Wednesday, May 27, 2026

2026-05-19 Route des Vins

 May 19, 2026


The first goal of the day is grocery shopping - right after breakfast. The last few chores - making beds, sweeping floors, etc need to be done in preparation for Chris, Ron, and Mad's arrival tonight. By the time all this was accomplished, it was lunch. So we had a quick lunch at home

The bottle  collection since Clark left. 

The day promised to be warm and sunny, as we headed out to follow the part of the Route du Vin that is near us. We'll travel from Turckheim to Pfaffenheim or as far as we get before returning home for dinner. The total distance is only 15 km, but there are 9 towns along the way, each one within site of the previous town.


Our first stop was Turckheim. We drove right through the south gate and parked next to the Hotel de Ville. There were no tourists in town today, just the way we like it. Dave and Judy did a quick explore of this area and then we drove along the Grande Rue and out the west entrance. 



Turckheim still has a night watchman from spring through fall, Each night he carries a lamp and halberd. He stops at each corner and sings a warning to take care of the fireplace and the candle. (To prevent fire.

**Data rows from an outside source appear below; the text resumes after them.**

-- ==== Sys2Proof/Machine/PlotRows.lean ====
section
/-! DEFINITION. Meanings of the commands of 02_plots.md: the PLM commands, the points and completions of revoking commands and of
PUBLISH, and the clearing of granules. -/

namespace Sys2Proof.Machine

/-- CREATE (R471). -/
def execCreate (p : Path) (auto : Bool) (rsv : BitVec 11) (h : BitVec 16) (s : State) : Host.Outcome State Fault Refusal :=
  .next (s.plmCmd p 0x1 auto rsv h)

/-- GRANT (R37). -/
def execGrant (p : Path) (auto : Bool) (rsv : BitVec 11) (h : BitVec 16) (s : State) : Host.Outcome State Fault Refusal :=
  .next (s.plmCmd p 0x2 auto rsv h)

/-- UNGRANT (R37). -/
def execUngrant (p : Path) (auto : Bool) (rsv : BitVec 11) (h : BitVec 16) (s : State) : Host.Outcome State Fault Refusal :=
  .next (s.plmCmd p 0x3 auto rsv h)

/-- RESIZE (R48). -/
def execResize (p : Path) (auto : Bool) (rsv : BitVec 11) (h : BitVec 16) (s : State) : Host.Outcome State Fault Refusal :=
  .next (s.plmCmd p 0x4 auto rsv h)

/-- RELEASE (R54). -/
def execRelease (p : Path) (auto : Bool) (rsv : BitVec 11) (h : BitVec 16) (s : State) : Host.Outcome State Fault Refusal :=
  .next (s.plmCmd p 0x5 auto rsv h)

/-- SEAL (R40). -/
def execSeal (p : Path) (auto : Bool) (rsv : BitVec 11) (h : BitVec 16) (s : State) : Host.Outcome State Fault Refusal :=
  .next (s.plmCmd p 0x6 auto rsv h)

/-- QUERY (Table 02-6). -/
def execQuery (p : Path) (auto : Bool) (rsv : BitVec 11) (h : BitVec 16) (s : State) : Host.Outcome State Fault Refusal :=
  .next (s.plmCmd p 0x7 auto rsv h)

/-- MAP_WINDOW (R44). -/
def execMapWindow (p : Path) (auto : Bool) (rsv : BitVec 11) (h : BitVec 16) (s : State) : Host.Outcome State Fault Refusal :=
  .next (s.plmCmd p 0x8 auto rsv h)

/-- RESTORE (R40). -/
def execRestore (p : Path) (auto : Bool) (rsv : BitVec 11) (h : BitVec 16) (s : State) : Host.Outcome State Fault Refusal :=
  .next (s.plmCmd p 0x9 auto rsv h)

/-- REVOKE_ALL (Table 02-6). -/
def execRevokeAll (p : Path) (auto : Bool) (rsv : BitVec 11) (h : BitVec 16) (s : State) : Host.Outcome State Fault Refusal :=
  .next (s.plmCmd p 0xA auto rsv h)

/-- REVOCATION_POINT: a hub's plot check applies the new entry (R53). -/
def execRevocationPoint (hub : Hub) (h : BitVec 16) (s : State) : Host.Outcome State Fault Refusal :=
  .next (s.revokePoint hub h)

/-- REVOKING_COMMAND_COMPLETE (R54): given before steps 4 to 6 of Table 02-8 are done, it finds the drain unfinished. -/
def execRevokingCommandComplete (h : BitVec 16) (s : State) : Host.Outcome State Fault Refusal :=
  .next (s.revokeComplete h)

/-- GRANULE_CLEARED (R55). -/
def execGranuleCleared (g : BitVec 13) (s : State) : Host.Outcome State Fault Refusal :=
  .next (s.granuleDone g.toNat)

/-- PUBLISH (R50). -/
def execPublish (id : Nat) (s : State) : Host.Outcome State Fault Refusal :=
  .next (s.publish id)

/-- PUBLISH_POINT (R51). -/
def execPublishPoint (h : BitVec 16) (s : State) : Host.Outcome State Fault Refusal :=
  .next (s.publishPoint h)

/-- PUBLISH_COMPLETE (R52). -/
def execPublishComplete (h : BitVec 16) (s : State) : Host.Outcome State Fault Refusal :=
  .next (s.publishComplete h)

end Sys2Proof.Machine
end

The next town along the route was Wintzenheim just 3 km away. From here a road winds up above the town to the Chateau de Hohlandsburg, but that is not part of our tour today. We drove through the town, once more charmed by its half-timbered homes and plentiful wineries. The current town hall was once the manor house of the Knights of St. John

Wintzenheim Town Hall

The next city was Wettolsheim which claims to be the birthplace of Alsatian vine growing thanks to the Roman occupation of the 3rd century. It does sit in the middle of a lot of vines. Driving along this wine route gives one a new appreciation for the scale and breadth of wine-making in this region. As if the country side as far as the eye can see isn't enough, driving through each of these small villages invariably has many vintners inviting you into their tasting rooms. While growing grapes and making wine is a labor-intensive job, it's clear that it provides a comfortable living for those engaged in wine-making.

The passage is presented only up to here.